▸ YOUR INSTRUCTIONS
Count the lines in the records beneath this task that contain the string "show", then give the count by itself.

▸ RECORD SET
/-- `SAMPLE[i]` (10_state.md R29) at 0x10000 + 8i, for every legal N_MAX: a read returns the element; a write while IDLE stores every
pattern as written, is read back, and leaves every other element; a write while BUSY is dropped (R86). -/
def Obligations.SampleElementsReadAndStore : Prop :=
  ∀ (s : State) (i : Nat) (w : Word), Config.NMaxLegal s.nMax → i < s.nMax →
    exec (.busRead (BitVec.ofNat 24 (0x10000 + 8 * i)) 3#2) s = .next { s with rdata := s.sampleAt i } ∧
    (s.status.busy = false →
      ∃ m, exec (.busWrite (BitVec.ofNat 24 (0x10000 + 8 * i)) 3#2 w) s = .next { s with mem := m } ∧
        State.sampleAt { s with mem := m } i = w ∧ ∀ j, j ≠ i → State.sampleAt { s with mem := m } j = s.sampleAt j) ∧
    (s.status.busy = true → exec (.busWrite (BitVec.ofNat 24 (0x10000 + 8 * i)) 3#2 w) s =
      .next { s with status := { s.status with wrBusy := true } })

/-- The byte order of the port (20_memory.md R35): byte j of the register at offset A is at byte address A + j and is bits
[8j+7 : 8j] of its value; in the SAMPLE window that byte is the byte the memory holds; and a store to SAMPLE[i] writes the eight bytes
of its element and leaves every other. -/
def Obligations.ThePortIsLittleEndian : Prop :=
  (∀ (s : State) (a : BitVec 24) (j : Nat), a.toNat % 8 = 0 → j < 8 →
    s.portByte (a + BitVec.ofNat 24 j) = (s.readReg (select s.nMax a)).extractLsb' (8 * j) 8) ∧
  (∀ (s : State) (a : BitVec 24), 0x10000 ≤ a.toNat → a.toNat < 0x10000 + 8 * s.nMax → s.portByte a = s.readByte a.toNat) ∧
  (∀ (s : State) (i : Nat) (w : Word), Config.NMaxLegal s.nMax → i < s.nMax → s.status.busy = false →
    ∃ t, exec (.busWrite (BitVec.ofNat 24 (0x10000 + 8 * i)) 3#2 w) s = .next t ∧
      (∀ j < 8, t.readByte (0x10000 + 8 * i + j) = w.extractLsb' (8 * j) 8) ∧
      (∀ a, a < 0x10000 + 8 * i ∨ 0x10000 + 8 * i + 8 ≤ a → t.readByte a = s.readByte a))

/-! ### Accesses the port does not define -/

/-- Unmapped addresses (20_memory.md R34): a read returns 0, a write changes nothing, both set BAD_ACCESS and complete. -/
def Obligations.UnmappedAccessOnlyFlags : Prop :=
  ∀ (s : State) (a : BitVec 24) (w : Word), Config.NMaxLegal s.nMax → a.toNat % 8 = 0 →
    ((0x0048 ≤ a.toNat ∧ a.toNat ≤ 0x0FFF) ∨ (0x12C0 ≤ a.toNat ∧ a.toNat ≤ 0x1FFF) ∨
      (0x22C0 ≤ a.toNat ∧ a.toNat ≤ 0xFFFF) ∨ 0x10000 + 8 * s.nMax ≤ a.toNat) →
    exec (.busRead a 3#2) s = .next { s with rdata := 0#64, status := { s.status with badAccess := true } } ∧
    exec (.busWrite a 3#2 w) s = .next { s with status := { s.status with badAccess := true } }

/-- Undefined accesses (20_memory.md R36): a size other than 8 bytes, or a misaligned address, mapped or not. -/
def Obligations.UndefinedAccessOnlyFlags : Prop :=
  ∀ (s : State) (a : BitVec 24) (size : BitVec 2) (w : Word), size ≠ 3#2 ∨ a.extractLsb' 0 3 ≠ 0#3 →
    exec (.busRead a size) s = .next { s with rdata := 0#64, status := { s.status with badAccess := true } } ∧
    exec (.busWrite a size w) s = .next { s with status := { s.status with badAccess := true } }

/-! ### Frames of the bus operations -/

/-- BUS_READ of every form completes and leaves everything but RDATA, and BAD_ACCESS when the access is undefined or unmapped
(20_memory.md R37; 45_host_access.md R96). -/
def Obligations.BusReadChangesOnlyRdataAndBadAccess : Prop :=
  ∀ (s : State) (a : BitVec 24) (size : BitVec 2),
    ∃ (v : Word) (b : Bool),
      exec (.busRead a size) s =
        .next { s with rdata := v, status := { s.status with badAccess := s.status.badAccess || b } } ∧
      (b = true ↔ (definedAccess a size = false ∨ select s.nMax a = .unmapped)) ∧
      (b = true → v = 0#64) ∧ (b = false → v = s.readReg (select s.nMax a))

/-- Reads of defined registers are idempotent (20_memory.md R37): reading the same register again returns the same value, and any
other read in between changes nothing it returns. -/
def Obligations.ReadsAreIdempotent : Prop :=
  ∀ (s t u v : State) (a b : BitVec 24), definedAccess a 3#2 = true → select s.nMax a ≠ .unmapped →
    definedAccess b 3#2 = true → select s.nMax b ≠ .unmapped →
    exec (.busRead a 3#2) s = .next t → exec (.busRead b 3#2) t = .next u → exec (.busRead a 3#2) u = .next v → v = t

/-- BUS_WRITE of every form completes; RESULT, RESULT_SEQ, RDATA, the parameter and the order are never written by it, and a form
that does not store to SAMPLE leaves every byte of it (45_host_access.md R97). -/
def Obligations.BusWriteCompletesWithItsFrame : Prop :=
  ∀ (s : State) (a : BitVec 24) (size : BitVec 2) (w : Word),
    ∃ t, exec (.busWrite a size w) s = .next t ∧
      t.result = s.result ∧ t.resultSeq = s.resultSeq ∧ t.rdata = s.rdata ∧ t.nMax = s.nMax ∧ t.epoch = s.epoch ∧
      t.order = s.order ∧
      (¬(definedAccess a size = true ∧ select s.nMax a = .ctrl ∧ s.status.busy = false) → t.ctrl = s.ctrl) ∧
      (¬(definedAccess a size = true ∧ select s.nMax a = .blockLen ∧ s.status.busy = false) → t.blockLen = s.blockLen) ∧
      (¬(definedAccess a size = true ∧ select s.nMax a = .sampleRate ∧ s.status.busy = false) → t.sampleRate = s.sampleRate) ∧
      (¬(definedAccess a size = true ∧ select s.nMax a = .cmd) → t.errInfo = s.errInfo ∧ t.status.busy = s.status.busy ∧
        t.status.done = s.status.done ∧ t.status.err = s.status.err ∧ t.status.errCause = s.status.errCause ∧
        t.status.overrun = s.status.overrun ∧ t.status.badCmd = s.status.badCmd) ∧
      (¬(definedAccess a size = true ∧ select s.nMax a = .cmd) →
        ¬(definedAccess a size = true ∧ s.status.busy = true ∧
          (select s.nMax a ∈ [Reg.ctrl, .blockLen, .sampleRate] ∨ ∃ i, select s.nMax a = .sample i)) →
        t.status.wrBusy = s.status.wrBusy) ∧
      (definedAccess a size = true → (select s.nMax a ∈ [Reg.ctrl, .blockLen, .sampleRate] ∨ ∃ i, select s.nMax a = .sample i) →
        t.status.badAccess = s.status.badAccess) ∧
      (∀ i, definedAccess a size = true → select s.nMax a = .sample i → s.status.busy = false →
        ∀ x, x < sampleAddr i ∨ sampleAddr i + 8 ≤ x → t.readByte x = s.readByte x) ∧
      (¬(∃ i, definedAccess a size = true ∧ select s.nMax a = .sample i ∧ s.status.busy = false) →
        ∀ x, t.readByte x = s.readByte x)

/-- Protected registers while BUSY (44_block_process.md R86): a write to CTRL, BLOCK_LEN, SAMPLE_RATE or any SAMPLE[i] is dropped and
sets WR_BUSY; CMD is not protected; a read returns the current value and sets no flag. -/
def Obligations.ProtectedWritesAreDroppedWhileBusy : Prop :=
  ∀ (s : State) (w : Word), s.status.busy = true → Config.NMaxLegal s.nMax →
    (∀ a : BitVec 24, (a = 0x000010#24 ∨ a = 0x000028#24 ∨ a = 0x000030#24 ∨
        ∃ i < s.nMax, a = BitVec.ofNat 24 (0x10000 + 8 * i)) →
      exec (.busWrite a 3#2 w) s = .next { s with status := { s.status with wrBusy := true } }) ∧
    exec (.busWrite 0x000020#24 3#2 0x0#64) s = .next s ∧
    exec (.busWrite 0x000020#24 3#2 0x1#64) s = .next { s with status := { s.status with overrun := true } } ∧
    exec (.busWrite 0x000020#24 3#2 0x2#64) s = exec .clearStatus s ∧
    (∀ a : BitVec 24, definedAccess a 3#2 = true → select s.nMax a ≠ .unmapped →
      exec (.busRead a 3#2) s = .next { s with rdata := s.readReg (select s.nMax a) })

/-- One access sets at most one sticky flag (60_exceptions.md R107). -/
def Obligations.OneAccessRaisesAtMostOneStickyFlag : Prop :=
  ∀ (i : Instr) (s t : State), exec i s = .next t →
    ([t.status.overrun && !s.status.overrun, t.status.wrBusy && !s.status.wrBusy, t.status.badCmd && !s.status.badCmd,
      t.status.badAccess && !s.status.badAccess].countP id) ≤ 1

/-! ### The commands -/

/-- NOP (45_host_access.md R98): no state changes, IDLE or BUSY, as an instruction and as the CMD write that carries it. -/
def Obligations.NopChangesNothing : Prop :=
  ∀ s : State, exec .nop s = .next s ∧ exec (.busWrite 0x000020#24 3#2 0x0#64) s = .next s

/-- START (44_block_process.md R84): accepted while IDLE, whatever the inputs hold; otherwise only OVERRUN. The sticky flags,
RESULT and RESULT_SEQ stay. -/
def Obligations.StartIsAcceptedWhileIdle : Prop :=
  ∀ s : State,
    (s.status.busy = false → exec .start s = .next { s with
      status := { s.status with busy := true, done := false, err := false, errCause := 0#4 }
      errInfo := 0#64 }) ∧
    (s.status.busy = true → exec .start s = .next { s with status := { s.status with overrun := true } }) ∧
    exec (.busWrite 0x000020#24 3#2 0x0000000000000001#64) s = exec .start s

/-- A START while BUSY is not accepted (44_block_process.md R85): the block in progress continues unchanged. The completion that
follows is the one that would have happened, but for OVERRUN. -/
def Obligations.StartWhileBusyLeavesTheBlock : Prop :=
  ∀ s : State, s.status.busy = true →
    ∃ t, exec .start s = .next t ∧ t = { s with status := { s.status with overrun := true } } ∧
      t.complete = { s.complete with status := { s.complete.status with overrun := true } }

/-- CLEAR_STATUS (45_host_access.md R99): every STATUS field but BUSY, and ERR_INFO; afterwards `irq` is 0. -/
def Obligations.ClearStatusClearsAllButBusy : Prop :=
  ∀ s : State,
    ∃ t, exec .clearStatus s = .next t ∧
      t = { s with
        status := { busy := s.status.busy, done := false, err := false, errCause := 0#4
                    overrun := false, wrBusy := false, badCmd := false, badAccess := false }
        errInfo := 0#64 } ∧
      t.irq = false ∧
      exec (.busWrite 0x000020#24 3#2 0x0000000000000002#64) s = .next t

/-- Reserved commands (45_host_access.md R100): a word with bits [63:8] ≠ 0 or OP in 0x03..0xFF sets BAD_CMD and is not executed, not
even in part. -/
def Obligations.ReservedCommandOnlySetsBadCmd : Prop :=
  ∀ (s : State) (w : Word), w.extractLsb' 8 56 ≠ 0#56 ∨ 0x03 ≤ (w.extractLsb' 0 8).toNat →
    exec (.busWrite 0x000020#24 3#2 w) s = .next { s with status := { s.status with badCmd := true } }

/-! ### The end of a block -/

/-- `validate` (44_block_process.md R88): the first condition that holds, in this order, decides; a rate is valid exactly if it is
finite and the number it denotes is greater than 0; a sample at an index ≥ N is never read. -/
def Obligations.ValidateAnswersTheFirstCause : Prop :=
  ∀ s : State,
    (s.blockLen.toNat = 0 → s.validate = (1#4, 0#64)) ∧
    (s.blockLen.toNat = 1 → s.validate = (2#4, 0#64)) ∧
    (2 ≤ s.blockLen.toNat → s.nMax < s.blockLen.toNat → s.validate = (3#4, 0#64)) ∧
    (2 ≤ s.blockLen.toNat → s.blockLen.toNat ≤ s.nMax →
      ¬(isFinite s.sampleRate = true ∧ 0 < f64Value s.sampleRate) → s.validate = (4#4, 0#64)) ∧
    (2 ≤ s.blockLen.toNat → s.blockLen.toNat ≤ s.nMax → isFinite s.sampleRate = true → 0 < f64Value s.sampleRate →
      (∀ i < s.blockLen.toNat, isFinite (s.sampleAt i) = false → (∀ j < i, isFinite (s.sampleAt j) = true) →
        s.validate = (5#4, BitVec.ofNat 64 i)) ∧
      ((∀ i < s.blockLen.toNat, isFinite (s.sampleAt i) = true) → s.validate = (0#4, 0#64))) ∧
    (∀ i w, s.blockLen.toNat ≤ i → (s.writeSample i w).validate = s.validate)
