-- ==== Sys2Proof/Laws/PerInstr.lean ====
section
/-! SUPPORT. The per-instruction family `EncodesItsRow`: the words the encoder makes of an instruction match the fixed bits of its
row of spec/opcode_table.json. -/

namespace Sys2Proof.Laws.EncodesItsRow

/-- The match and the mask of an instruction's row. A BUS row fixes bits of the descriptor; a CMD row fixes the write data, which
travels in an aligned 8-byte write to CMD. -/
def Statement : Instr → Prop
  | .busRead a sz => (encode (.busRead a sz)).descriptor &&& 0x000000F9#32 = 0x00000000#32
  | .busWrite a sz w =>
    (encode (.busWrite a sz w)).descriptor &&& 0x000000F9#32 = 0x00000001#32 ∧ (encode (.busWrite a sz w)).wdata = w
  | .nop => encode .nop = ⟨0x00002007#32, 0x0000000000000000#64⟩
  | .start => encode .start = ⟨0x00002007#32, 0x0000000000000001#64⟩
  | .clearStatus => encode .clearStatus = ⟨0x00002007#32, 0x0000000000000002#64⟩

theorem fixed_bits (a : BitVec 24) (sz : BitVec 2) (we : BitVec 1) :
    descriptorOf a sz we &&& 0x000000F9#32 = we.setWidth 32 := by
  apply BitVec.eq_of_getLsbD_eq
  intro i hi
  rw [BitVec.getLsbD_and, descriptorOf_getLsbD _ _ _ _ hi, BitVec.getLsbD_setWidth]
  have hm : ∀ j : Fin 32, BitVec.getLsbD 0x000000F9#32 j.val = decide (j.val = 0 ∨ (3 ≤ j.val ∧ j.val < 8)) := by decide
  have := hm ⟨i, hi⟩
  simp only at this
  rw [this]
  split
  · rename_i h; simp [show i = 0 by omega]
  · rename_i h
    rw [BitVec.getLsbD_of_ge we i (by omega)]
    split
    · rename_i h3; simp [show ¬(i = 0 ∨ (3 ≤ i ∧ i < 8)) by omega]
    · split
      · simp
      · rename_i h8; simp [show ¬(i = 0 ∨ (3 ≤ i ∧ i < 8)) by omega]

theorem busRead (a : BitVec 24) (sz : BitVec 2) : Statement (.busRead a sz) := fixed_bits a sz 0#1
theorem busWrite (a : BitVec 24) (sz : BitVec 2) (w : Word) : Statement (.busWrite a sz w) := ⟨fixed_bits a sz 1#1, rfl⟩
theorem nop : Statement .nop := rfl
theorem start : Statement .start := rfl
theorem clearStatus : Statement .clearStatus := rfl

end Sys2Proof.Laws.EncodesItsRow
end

▸ WRITTEN REPLY
3